Data shown Start Marker

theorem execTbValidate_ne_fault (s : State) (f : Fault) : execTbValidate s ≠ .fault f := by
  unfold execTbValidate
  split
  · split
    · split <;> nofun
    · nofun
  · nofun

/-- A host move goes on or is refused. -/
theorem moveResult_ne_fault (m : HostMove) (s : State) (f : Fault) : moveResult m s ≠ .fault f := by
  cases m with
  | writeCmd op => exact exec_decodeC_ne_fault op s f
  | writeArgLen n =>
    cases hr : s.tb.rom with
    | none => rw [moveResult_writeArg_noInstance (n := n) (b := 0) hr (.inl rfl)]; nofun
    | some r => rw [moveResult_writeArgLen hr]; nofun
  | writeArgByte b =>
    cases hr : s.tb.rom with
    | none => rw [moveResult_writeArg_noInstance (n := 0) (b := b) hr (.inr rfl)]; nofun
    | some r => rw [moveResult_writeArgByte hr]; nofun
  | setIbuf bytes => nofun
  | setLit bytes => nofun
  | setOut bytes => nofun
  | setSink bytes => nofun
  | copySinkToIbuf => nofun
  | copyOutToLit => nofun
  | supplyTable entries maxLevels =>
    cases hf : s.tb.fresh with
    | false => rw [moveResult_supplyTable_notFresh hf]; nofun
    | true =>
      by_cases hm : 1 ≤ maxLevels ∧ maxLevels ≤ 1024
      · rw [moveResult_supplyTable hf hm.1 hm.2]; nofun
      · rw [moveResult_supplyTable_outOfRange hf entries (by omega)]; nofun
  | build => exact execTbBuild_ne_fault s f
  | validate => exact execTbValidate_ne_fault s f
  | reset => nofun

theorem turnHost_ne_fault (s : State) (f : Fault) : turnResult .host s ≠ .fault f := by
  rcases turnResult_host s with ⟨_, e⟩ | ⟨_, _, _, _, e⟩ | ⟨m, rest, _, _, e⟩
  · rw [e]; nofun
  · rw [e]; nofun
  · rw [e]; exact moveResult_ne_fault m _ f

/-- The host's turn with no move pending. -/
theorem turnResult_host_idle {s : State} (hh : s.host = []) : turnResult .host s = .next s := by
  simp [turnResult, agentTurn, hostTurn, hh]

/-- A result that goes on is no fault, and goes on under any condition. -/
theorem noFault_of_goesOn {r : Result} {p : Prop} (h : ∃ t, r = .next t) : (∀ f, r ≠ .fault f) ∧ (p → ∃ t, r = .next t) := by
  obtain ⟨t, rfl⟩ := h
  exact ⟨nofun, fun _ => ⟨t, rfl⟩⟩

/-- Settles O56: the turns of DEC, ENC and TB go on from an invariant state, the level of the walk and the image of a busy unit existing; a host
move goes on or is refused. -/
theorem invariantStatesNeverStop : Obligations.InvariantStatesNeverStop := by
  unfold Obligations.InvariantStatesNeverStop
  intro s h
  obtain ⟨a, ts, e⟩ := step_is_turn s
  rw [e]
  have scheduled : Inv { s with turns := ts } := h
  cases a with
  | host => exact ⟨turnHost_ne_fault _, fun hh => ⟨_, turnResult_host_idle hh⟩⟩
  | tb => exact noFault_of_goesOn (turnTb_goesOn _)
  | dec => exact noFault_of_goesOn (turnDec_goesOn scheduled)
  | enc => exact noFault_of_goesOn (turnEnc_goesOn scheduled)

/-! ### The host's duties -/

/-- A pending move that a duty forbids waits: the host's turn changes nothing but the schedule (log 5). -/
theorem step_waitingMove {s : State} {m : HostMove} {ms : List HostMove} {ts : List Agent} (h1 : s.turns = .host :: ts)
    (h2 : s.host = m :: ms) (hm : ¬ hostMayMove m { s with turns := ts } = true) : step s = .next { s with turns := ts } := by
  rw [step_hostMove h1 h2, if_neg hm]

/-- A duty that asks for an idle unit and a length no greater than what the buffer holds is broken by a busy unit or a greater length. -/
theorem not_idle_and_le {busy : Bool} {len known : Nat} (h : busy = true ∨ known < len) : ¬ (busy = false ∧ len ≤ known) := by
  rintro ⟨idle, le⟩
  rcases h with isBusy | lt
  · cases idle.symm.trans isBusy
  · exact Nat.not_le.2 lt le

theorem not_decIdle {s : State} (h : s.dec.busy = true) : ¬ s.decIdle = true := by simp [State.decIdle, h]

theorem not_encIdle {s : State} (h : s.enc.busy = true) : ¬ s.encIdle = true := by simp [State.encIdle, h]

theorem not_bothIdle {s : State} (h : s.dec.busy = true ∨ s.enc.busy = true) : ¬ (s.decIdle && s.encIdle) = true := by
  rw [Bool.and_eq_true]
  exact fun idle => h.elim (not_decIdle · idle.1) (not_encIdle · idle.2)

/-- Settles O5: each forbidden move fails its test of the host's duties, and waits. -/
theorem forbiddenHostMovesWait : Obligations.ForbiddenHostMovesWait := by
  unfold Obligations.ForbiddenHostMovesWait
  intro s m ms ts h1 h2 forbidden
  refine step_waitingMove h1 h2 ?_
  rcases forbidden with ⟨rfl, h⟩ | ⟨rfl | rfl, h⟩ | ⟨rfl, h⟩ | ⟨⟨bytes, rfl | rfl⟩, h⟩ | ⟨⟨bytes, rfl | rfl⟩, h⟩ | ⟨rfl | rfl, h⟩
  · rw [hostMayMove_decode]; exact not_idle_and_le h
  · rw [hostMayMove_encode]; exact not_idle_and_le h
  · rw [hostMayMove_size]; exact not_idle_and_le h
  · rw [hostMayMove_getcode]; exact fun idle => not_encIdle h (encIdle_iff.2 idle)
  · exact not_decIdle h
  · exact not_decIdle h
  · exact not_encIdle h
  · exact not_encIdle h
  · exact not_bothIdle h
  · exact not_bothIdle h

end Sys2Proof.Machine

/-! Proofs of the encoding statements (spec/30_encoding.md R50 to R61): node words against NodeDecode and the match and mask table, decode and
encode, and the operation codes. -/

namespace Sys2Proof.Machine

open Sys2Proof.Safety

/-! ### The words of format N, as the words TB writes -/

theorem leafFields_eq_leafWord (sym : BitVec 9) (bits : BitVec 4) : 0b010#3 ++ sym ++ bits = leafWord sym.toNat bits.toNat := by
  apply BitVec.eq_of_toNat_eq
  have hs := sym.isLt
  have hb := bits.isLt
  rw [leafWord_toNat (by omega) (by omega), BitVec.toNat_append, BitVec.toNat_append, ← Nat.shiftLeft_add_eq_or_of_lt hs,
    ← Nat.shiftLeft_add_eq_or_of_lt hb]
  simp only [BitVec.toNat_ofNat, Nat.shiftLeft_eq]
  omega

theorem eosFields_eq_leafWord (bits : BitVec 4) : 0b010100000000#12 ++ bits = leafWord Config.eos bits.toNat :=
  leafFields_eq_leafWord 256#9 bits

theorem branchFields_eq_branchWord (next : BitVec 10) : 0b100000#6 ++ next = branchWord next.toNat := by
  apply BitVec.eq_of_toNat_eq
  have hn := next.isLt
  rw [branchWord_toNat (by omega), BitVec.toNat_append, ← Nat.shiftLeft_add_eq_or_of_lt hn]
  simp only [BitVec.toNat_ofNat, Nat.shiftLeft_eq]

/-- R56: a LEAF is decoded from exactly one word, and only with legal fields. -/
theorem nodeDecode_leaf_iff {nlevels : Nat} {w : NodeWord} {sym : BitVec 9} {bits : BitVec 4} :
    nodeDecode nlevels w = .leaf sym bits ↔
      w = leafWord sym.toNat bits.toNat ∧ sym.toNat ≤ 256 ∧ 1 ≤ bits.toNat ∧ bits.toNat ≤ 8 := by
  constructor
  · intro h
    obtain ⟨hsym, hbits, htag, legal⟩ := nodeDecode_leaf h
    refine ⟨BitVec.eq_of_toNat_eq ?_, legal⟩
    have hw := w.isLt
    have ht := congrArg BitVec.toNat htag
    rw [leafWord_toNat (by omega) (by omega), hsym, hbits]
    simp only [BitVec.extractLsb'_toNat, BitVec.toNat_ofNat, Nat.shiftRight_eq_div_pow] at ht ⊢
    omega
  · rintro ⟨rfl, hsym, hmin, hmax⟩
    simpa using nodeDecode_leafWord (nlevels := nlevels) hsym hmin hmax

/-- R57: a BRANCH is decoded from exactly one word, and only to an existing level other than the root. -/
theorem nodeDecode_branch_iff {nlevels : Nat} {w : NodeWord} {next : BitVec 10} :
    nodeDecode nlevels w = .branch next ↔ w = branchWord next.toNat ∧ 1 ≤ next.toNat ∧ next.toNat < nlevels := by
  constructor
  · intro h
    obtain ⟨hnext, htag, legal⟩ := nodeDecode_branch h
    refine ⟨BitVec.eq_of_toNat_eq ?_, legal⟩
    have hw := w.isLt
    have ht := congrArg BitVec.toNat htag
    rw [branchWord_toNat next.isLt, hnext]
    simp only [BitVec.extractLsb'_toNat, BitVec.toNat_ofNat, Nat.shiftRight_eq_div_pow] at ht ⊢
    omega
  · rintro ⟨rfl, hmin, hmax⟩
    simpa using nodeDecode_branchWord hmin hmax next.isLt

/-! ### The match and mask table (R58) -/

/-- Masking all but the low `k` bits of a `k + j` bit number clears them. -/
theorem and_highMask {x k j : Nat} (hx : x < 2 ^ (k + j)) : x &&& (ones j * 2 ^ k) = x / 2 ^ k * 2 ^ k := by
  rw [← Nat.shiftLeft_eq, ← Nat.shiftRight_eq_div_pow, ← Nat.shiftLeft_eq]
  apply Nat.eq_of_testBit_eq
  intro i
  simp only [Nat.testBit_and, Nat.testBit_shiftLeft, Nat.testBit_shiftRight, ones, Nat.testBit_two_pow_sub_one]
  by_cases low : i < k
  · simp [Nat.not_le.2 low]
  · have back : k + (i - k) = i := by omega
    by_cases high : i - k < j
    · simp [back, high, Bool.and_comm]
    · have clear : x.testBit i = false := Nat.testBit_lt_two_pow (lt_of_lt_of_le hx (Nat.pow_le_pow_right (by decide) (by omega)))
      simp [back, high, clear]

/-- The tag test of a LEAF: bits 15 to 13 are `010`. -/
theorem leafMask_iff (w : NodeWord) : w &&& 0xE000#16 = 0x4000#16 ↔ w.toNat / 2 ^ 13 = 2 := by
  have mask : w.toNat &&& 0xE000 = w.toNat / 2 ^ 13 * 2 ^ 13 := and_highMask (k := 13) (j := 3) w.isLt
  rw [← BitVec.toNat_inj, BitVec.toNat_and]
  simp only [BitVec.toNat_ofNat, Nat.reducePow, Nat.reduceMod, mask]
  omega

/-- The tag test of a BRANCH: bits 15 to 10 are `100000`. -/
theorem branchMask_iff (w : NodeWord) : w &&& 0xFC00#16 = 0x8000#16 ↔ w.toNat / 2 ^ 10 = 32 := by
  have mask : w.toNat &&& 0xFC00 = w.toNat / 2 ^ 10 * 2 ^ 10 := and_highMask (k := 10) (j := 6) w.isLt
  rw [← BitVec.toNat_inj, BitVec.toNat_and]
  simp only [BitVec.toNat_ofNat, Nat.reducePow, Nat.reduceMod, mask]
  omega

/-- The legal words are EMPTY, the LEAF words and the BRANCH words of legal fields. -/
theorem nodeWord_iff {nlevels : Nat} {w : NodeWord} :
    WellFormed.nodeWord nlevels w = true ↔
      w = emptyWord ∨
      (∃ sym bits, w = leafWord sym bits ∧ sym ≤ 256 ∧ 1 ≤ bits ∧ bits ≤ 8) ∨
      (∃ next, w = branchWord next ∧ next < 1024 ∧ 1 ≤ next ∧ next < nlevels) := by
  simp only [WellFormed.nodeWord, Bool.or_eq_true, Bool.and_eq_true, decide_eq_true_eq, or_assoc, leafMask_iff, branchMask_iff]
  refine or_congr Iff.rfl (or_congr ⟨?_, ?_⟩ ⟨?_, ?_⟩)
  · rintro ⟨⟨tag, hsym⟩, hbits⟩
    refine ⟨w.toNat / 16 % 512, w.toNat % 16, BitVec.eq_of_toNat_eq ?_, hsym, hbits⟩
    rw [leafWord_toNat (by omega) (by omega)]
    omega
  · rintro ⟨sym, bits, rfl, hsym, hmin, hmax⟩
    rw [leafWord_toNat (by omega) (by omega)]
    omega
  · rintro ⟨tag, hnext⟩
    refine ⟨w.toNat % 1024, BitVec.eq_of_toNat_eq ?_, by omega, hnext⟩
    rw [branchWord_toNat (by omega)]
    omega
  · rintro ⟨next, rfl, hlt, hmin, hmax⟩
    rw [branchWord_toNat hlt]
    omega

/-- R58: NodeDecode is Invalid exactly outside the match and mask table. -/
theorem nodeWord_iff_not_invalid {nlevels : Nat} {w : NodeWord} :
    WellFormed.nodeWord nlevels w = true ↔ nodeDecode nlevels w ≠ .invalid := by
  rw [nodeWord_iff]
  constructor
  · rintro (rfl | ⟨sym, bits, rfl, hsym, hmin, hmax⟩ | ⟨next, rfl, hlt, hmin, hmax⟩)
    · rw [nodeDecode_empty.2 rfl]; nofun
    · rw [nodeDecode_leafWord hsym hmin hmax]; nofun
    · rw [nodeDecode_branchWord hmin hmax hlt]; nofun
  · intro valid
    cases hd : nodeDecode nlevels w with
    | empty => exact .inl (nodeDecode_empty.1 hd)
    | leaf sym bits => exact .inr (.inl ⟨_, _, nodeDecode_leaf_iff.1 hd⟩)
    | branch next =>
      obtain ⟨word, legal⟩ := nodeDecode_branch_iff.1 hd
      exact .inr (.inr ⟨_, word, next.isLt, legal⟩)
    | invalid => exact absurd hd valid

Data shown End Marker
Data shown Start Marker

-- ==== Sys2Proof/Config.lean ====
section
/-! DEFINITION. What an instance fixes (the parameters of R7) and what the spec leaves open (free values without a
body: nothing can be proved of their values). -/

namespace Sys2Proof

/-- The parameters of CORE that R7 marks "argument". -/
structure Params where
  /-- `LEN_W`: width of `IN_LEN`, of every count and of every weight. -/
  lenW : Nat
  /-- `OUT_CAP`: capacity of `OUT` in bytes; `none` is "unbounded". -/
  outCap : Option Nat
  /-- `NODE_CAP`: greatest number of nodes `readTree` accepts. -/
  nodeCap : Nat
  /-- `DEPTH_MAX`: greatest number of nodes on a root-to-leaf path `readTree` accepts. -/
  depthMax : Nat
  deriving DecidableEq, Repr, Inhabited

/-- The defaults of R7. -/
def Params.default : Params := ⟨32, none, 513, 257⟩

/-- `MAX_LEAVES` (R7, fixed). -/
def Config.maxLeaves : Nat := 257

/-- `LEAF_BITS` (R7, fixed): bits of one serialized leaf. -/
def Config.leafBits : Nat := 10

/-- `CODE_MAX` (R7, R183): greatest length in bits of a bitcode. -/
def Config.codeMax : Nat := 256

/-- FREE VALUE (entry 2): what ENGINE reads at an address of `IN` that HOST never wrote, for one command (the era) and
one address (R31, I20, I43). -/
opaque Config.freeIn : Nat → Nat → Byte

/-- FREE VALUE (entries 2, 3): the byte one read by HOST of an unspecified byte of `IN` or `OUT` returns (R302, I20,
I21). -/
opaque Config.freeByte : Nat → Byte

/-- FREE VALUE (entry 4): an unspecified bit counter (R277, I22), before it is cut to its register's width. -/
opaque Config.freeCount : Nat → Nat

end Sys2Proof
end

Data shown End Marker
Data shown Start Marker

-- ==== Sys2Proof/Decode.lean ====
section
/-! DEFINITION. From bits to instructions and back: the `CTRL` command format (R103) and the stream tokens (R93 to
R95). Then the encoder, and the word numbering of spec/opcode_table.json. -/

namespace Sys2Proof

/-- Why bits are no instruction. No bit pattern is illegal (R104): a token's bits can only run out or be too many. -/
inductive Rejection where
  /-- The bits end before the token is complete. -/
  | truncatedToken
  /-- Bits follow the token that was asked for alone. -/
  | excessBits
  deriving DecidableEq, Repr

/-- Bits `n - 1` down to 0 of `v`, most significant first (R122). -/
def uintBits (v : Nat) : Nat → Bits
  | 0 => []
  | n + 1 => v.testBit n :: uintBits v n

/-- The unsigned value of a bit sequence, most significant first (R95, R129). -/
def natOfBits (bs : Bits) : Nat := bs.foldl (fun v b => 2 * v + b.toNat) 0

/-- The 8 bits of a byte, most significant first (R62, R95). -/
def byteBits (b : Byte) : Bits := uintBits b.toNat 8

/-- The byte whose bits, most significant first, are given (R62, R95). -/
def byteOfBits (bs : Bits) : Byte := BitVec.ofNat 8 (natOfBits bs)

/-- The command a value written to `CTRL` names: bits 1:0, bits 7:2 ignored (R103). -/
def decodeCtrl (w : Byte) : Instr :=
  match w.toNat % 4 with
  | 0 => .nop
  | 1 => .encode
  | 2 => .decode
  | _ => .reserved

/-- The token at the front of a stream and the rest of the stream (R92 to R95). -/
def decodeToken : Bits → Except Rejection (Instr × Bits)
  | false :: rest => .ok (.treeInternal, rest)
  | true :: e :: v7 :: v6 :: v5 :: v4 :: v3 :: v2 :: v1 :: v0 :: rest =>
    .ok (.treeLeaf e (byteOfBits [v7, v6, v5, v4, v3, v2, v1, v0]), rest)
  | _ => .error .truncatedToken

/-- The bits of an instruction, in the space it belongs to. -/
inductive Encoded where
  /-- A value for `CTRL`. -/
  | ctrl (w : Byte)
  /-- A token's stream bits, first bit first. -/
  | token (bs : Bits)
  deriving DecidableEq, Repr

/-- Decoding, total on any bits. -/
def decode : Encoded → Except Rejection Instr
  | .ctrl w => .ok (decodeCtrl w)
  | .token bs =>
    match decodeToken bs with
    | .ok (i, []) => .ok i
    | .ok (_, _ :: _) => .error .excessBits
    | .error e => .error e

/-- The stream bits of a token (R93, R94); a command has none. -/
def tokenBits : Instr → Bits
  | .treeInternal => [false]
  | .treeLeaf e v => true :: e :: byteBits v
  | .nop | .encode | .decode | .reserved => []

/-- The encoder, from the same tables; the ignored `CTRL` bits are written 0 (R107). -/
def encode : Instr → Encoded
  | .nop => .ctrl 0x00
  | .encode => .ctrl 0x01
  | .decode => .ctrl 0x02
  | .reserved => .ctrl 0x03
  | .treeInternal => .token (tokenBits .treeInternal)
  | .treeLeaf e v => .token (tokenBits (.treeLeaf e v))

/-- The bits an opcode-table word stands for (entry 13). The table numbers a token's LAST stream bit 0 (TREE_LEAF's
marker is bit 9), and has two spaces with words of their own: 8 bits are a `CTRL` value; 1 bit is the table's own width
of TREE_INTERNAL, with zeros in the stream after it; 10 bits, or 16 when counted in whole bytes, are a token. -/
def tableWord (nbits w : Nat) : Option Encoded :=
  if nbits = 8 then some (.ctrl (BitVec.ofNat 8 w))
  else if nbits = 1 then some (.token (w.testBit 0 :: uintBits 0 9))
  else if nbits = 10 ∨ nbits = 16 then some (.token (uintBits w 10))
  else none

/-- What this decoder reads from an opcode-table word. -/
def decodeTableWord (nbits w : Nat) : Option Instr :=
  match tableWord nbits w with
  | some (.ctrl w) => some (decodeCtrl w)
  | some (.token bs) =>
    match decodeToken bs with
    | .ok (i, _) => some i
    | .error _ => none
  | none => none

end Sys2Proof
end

Data shown End Marker

> [What is needed]: Go through the lines above. Select every one that has the string "exactly".

> [Response for this exercise]:
/-- R56: a LEAF is decoded from exactly one word, and only with legal fields. -/
/-- R57: a BRANCH is decoded from exactly one word, and only to an existing level other than the root. -/
/-- R58: NodeDecode is Invalid exactly outside the match and mask table. -/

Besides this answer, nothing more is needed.